---
title: "QR factorization without pivoting"
date: "`r Sys.Date()`"
output: rmarkdown::html_vignette
vignette: >
  %\VignetteIndexEntry{QR factorization without pivoting}
  %\VignetteEngine{knitr::rmarkdown}
  \usepackage[utf8]{inputenc}
---

# Introduction

This package implements in R the LAPACK routine DGEQRF to obtain the QR factorization without pivoting of a real matrix.

This package aims to solve one of the issues of the qr() function of base R, it returns the solution obtained using QR factorization with pivoting. Therefore, the product Q\*R is not equal to the factorized matrix.

# Further information

For further explanation on the DGEQRF routine, read the following [document](https://www.netlib.org/lapack/explore-html/dd/d9a/group__double_g_ecomputational_ga3766ea903391b5cf9008132f7440ec7b.html).

# Example on how to use QR

```{r echo=FALSE,include=FALSE}
library(QR)
set.seed(26112011)
```

First, we need to define the matrix we want to factorize. This matrix can be of any m x n dimensions and the entries must be real numbers.

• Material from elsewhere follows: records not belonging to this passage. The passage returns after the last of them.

theorem State.remoteSend_sends (l : Fin 4) (o : RemoteOp) (r : List RemoteOp) (s : State) (hup : s.linkState l = 2)
    (hloop : (s.port l).loop ≠ 3) (hcred : 0 < s.get (Fd.LINK_L_STATUS_CRED l)) (hops : (s.port l).ops = o :: r) (hstall : s.stalledOps = 0)
    (ho : o.stage = .queued) (hev : (s.port l).evOut = []) (hresp : (s.port l).respOut = []) (hstr : (s.port l).strOut = [])
    (hroom : (s.port l).replay.length < 48) (htags : ∀ x ∈ r, x.data = none → ∀ n : Fin 64, x.stage ≠ .sent n) :
    (s.remoteSend l).get (Fd.LINK_L_STATUS_CRED l) = s.get (Fd.LINK_L_STATUS_CRED l) - 1 ∧
      ((s.remoteSend l).port l).ops = { o with stage := .sent 0 } :: r ∧
      ((s.remoteSend l).port l).replay.length = (s.port l).replay.length + 1 ∧
      ((s.remoteSend l).port l).seq = ((s.port l).seq + 1) % 256 ∧
      SameRegistersBut [Reg.LINK_L_STATUS l] s (s.remoteSend l) ∧ (s.remoteSend l).mem = s.mem := by
  obtain ⟨hpops, hpreplay, hpseq, hploop⟩ := s.sendReady_port l hup hloop hev hresp hstr
  obtain ⟨hregs, hst, hpcred, hmem⟩ := s.sendReady_regs l hup hloop
  have hfind : ((s.sendReady l).port l).ops.find? (fun o => o.stage == .queued) = some o := by
    rw [hpops, hops]
    exact List.find?_cons_of_pos (beq_iff_eq.2 ho)
  have htag : ((s.sendReady l).port l).freeTag = some 0 := by
    refine LinkPort.freeTag_zero _ fun x hx hd n => ?_
    rw [hpops, hops] at hx
    rcases List.mem_cons.1 hx with rfl | hx
    · rw [ho]; exact RemoteStage.noConfusion
    · exact htags x hx hd n
  have hsend : s.remoteSend l = (s.sendReady l).requestSent l o := by
    unfold State.remoteSend
    rw [hstall, show s.remoteGrant 0 = s from rfl, show (s.linkFresh l).linkPump l = s.sendReady l from rfl]
    dsimp only
    rw [hfind, htag]
    exact if_pos ⟨hst, by rw [hploop]; exact hloop, by rw [hpcred]; exact hcred, by rw [hpreplay]; exact hroom⟩
  have hreplace : replaceOp o { o with stage := .sent 0 } (o :: r) = { o with stage := .sent 0 } :: r := if_pos rfl
  rw [hsend, State.requestSent_cred, State.requestSent_port, LinkPort.sendSeq_length, hpcred]
  refine ⟨rfl, ?_, ?_, ?_, hregs.trans (State.requestSent_sameRegistersBut _ l o), hmem⟩
  · show replaceOp o { o with stage := .sent 0 } ((s.sendReady l).port l).ops = _
    rw [hpops, hops, hreplace]
  · rw [hpreplay]
  · show (((s.sendReady l).port l).seq + 1) % 256 = _
    rw [hpseq]

/-! ### The exchange starts (R405) -/

theorem State.stamp16_congr {s t : State} (h : t.tbl = s.tbl) : t.stamp16 = s.stamp16 := by unfold State.stamp16; rw [h]

theorem State.launchTaken_port (s : State) (t : Nat) (x : Launch) (l : Fin 4) : (s.launchTaken t x).port l = s.port l := s.reachNow_port _ l

theorem State.exchangeStart_starts (l : Fin 4) (x : Launch) (s : State) (hx : s.launchOf (96 + l.val) = some x)
    (hruns : s.launchRuns (96 + l.val) = true) (hlow : s.upstream l = false) (hup : s.linkState l = 2) :
    ((s.exchangeStart l).port l).upper = some (s.exchangeStart l).stamp16 ∧ ((s.exchangeStart l).port l).sent.length = 1 ∧
      (s.exchangeStart l).launchOf (96 + l.val) = (s.tbl.inflight.erase x).find? (fun y => y.target == 96 + l.val) ∧
      ((s.port l).upper.isSome = true → (s.exchangeStart l).flag (Ev.LINK_L_FLAGS_XLOST l) = true) ∧
      x.matched + s.launchDelay (96 + l.val) ≤ (s.exchangeStart l).now := by
  obtain ⟨u, hu⟩ : ∃ u, u = s.launchTaken (96 + l.val) x := ⟨_, rfl⟩
  have hulow : u.upstream l = false := by
    rw [← hlow, hu]
    unfold State.upstream State.follower
    rw [State.launchTaken_get, State.launchTaken_get]
  have huup : u.linkState l = 2 := by rw [hu, State.linkState, State.launchTaken_get]; exact hup
  have huport : u.port l = s.port l := by rw [hu, State.launchTaken_port]
  have huof := s.launchTaken_launchOf (96 + l.val) x
  have hunow : x.matched + s.launchDelay (96 + l.val) ≤ u.now := by rw [hu]; exact s.le_reachNow_now _
  obtain ⟨v, hv⟩ : ∃ v, v = u.raiseIf (s.port l).upper.isSome (Ev.LINK_L_FLAGS_XLOST l) := ⟨_, rfl⟩
  have hvtbl : v.tbl = u.tbl := by rw [hv, State.raiseIf_tbl]
  have hvnow : v.now = u.now := by rw [hv, State.raiseIf_now]
  have hvflag : (s.port l).upper.isSome = true → v.flag (Ev.LINK_L_FLAGS_XLOST l) = true := by
    intro h
    rw [hv, h]
    exact u.flag_raise (Ev.LINK_L_FLAGS_XLOST l) ((show ∀ l : Fin 4, (Ev.LINK_L_FLAGS_XLOST l).cnt ≠ (Ev.LINK_L_FLAGS_XLOST l).addr by decide) l)
      (show 9 < 32 by decide)
  have heq : s.exchangeStart l = (v.linkFresh l).portM l fun p =>
      ({ p with upper := some v.stamp16 }).sendUnseq { typ := 7, sub := 0, len := 32, body := 0 } := by
    rw [State.exchangeStart, s.takeLaunch_of_inflight _ x _ hx hruns, ← hu]
    rw [if_neg (by rw [hulow, huup]; decide), hv, huport]
  have hstamp : (s.exchangeStart l).stamp16 = v.stamp16 := by rw [heq]; rfl
  rw [hstamp, heq, State.portM_port, State.linkFresh_port]
  refine ⟨rfl, rfl, ?_, hvflag, ?_⟩
  · show v.launchOf (96 + l.val) = _
    rw [← huof, ← hu, State.launchOf, State.launchOf, hvtbl]
  · show _ ≤ v.now
    rw [hvnow]
    exact hunow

```{r echo=TRUE, include=TRUE}
# Let's sample a random square-matrix
A<-matrix(runif(121,min = -100, max = 100), 11, 11)
```

Once, we have the matrix, it is time to use the QR function:

```{r echo=TRUE, include=TRUE, collapse=TRUE}
QRres<-QR(A)
QRres
```

We can observe that the output is a list with 4 elements:

-   qr: This element is a matrix returned by the DGEQRF routine with the same dimensions as A. The upper triangle contains the **R** of the decomposition and the lower triangle contains information on the **Q** of the decomposition (stored in compact form).

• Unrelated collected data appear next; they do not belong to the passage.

/-! ### QNT -/

/-- 43_quantizer.md R232, R233, R235, R237: the values emitted immediately, and the slot without an accept. -/
def Obligations.QntEmitsImmediately : Prop :=
  ∀ s : State, s.qnt.state = qntIdle →
    (qntAccept s = true → (barQ s).hi ≤ (barQ s).data →
      exec .qntSathi s =
        .next { s with
          qnt := { s.qnt with v := 2 ^ s.cfg.OW - 1, f := (barQ s).first, l := (barQ s).last, ov := true }
          env := { s.env with taken := { s.env.taken with qntOut := logAfter .qntOut s } } }) ∧
    (qntAccept s = true → (barQ s).data < (barQ s).hi → (barQ s).data ≤ (barQ s).lo →
      exec .qntSatlo s =
        .next { s with
          qnt := { s.qnt with v := 0, f := (barQ s).first, l := (barQ s).last, ov := true }
          env := { s.env with taken := { s.env.taken with qntOut := logAfter .qntOut s } } }) ∧
    (qntAccept s = true → (barQ s).data < (barQ s).hi → (barQ s).lo < (barQ s).data → (barQ s).mul = 0 →
      exec .qntHalf s =
        .next { s with
          qnt := { s.qnt with v := (2 ^ s.cfg.OW - 1) / 2, f := (barQ s).first, l := (barQ s).last, ov := true }
          env := { s.env with taken := { s.env.taken with qntOut := logAfter .qntOut s } } }) ∧
    (qntAccept s = false →
      exec .qntNoacc s =
        .next { s with
          qnt := { s.qnt with ov := if outReady .qntOut s then false else s.qnt.ov }
          env := { s.env with taken := { s.env.taken with qntOut := logAfter .qntOut s } } })

/-- 43_quantizer.md R234: the operands wait exact, and the slot is empty after the accept. -/
def Obligations.QntDefersOneCycle : Prop :=
  ∀ s : State, Inv s → s.qnt.state = qntIdle → qntAccept s = true → (barQ s).data < (barQ s).hi →
    (barQ s).lo < (barQ s).data → (barQ s).mul ≠ 0 →
      exec .qntDefer s =
        .next { s with
          qnt :=
            { s.qnt with
              md := (barQ s).data - (barQ s).lo, mm := (barQ s).mul, mf := (barQ s).first, ml := (barQ s).last
              state := qntMul, ov := false }
          env := { s.env with taken := { s.env.taken with qntOut := logAfter .qntOut s } } }

/-- 43_quantizer.md R236: the multiply-shift, and the fault a full slot raises. -/
def Obligations.QntMultiplies : Prop :=
  ∀ s : State, s.qnt.state = qntMul →
    (s.qnt.ov = false →
      exec .qntMul s =
        .next { s with
          qnt :=
            { s.qnt with
              v := s.qnt.mm * s.qnt.md / 2 ^ s.cfg.shift % 2 ^ s.cfg.OW, f := s.qnt.mf, l := s.qnt.ml, ov := true
              state := qntIdle } }) ∧
    (s.qnt.ov = true → exec .qntMul s = .next { s with fault := some (.assertion .qnt 236) })

/-- 43_quantizer.md R232-R236: an accepted item gives its value, in the accepting tick or by the deferred cycle. -/
def Obligations.QntComputesTheItemsValue : Prop :=
  ∀ (s : State) (i : Instr), Inv s → qntAccept s = true → selected .qnt s = some i →
    ∃ t, exec i s = .next t ∧
      ((t.qnt.state = qntIdle ∧ t.qnt.ov = true ∧ t.qnt.f = (barQ s).first ∧ t.qnt.l = (barQ s).last ∧
          t.qnt.v = quantize s.cfg (barQ s).data (barQ s).lo (barQ s).hi (barQ s).mul) ∨
        (t.qnt.state = qntMul ∧ t.qnt.ov = false ∧
          ∃ u, exec .qntMul t = .next u ∧ u.qnt.ov = true ∧ u.qnt.f = (barQ s).first ∧ u.qnt.l = (barQ s).last ∧
            u.qnt.v = quantize s.cfg (barQ s).data (barQ s).lo (barQ s).hi (barQ s).mul))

-   qraux: This element is a vector returned by the DGEQRF routine of length ncol(A) which contains additional information on **Q**.

-   Q: This element is an orthogonal matrix such that Q\*R is equal to A.

-   R: This element is an upper triangular matrix such that Q\*R is the input matrix.


Let's print the Q and R matrices obtained using QR().

```{r echo=TRUE, include=TRUE, collapse=TRUE}
QRres$Q

QRres$R
```

We can check if Q is orthogonal by multiplying Q and $Q^T$.

```{r echo=TRUE, include=TRUE, collapse=TRUE}
all.equal(QRres$Q%*%t(QRres$Q),diag(11))
```

Also, we can easily check that R is upper triangular.

```{r echo=TRUE, include=TRUE, collapse=TRUE}
all.equal(QRres$R[lower.tri(QRres$R)],rep(0,11*10/2))
```

Finally, we can test if the factorization is correct by multiplying Q and R to obtain A.

```{r echo=TRUE, include=TRUE, collapse=TRUE}
all.equal(QRres$Q%*%QRres$R,A)
```

# Comparison between QR() and qr() from base R.

In the help file of the functions to reconstruct the Q and R matrices from base R we find the following example:

```{r echo=TRUE, include=TRUE, collapse=TRUE}
# example of pivoting
x <- cbind(int = 1,
           b1 = rep(1:0, each = 3), b2 = rep(0:1, each = 3),
           c1 = rep(c(1,0,0), 2), c2 = rep(c(0,1,0), 2), c3 = rep(c(0,0,1),2))
x # is singular, columns "b2" and "c3" are "extra"
a <- qr(x)
```

If we multiply the obtained Q and R, we do not obtain x:

```{r echo=TRUE, include=TRUE, collapse=TRUE}
all.equal(qr.Q(a)%*%qr.R(a),x)
```

This is caused because the solution was obtained using column pivoting.

If we use the function QR(), the product of Q and R is equal to x:

```{r echo=TRUE, include=TRUE, collapse=TRUE}
all.equal(QR(x)$Q%*%QR(x)$R,x)
```

**Note**: The unpivoted solution is NOT equal to the pivoted solution after a transformation that undoes the column pivoting.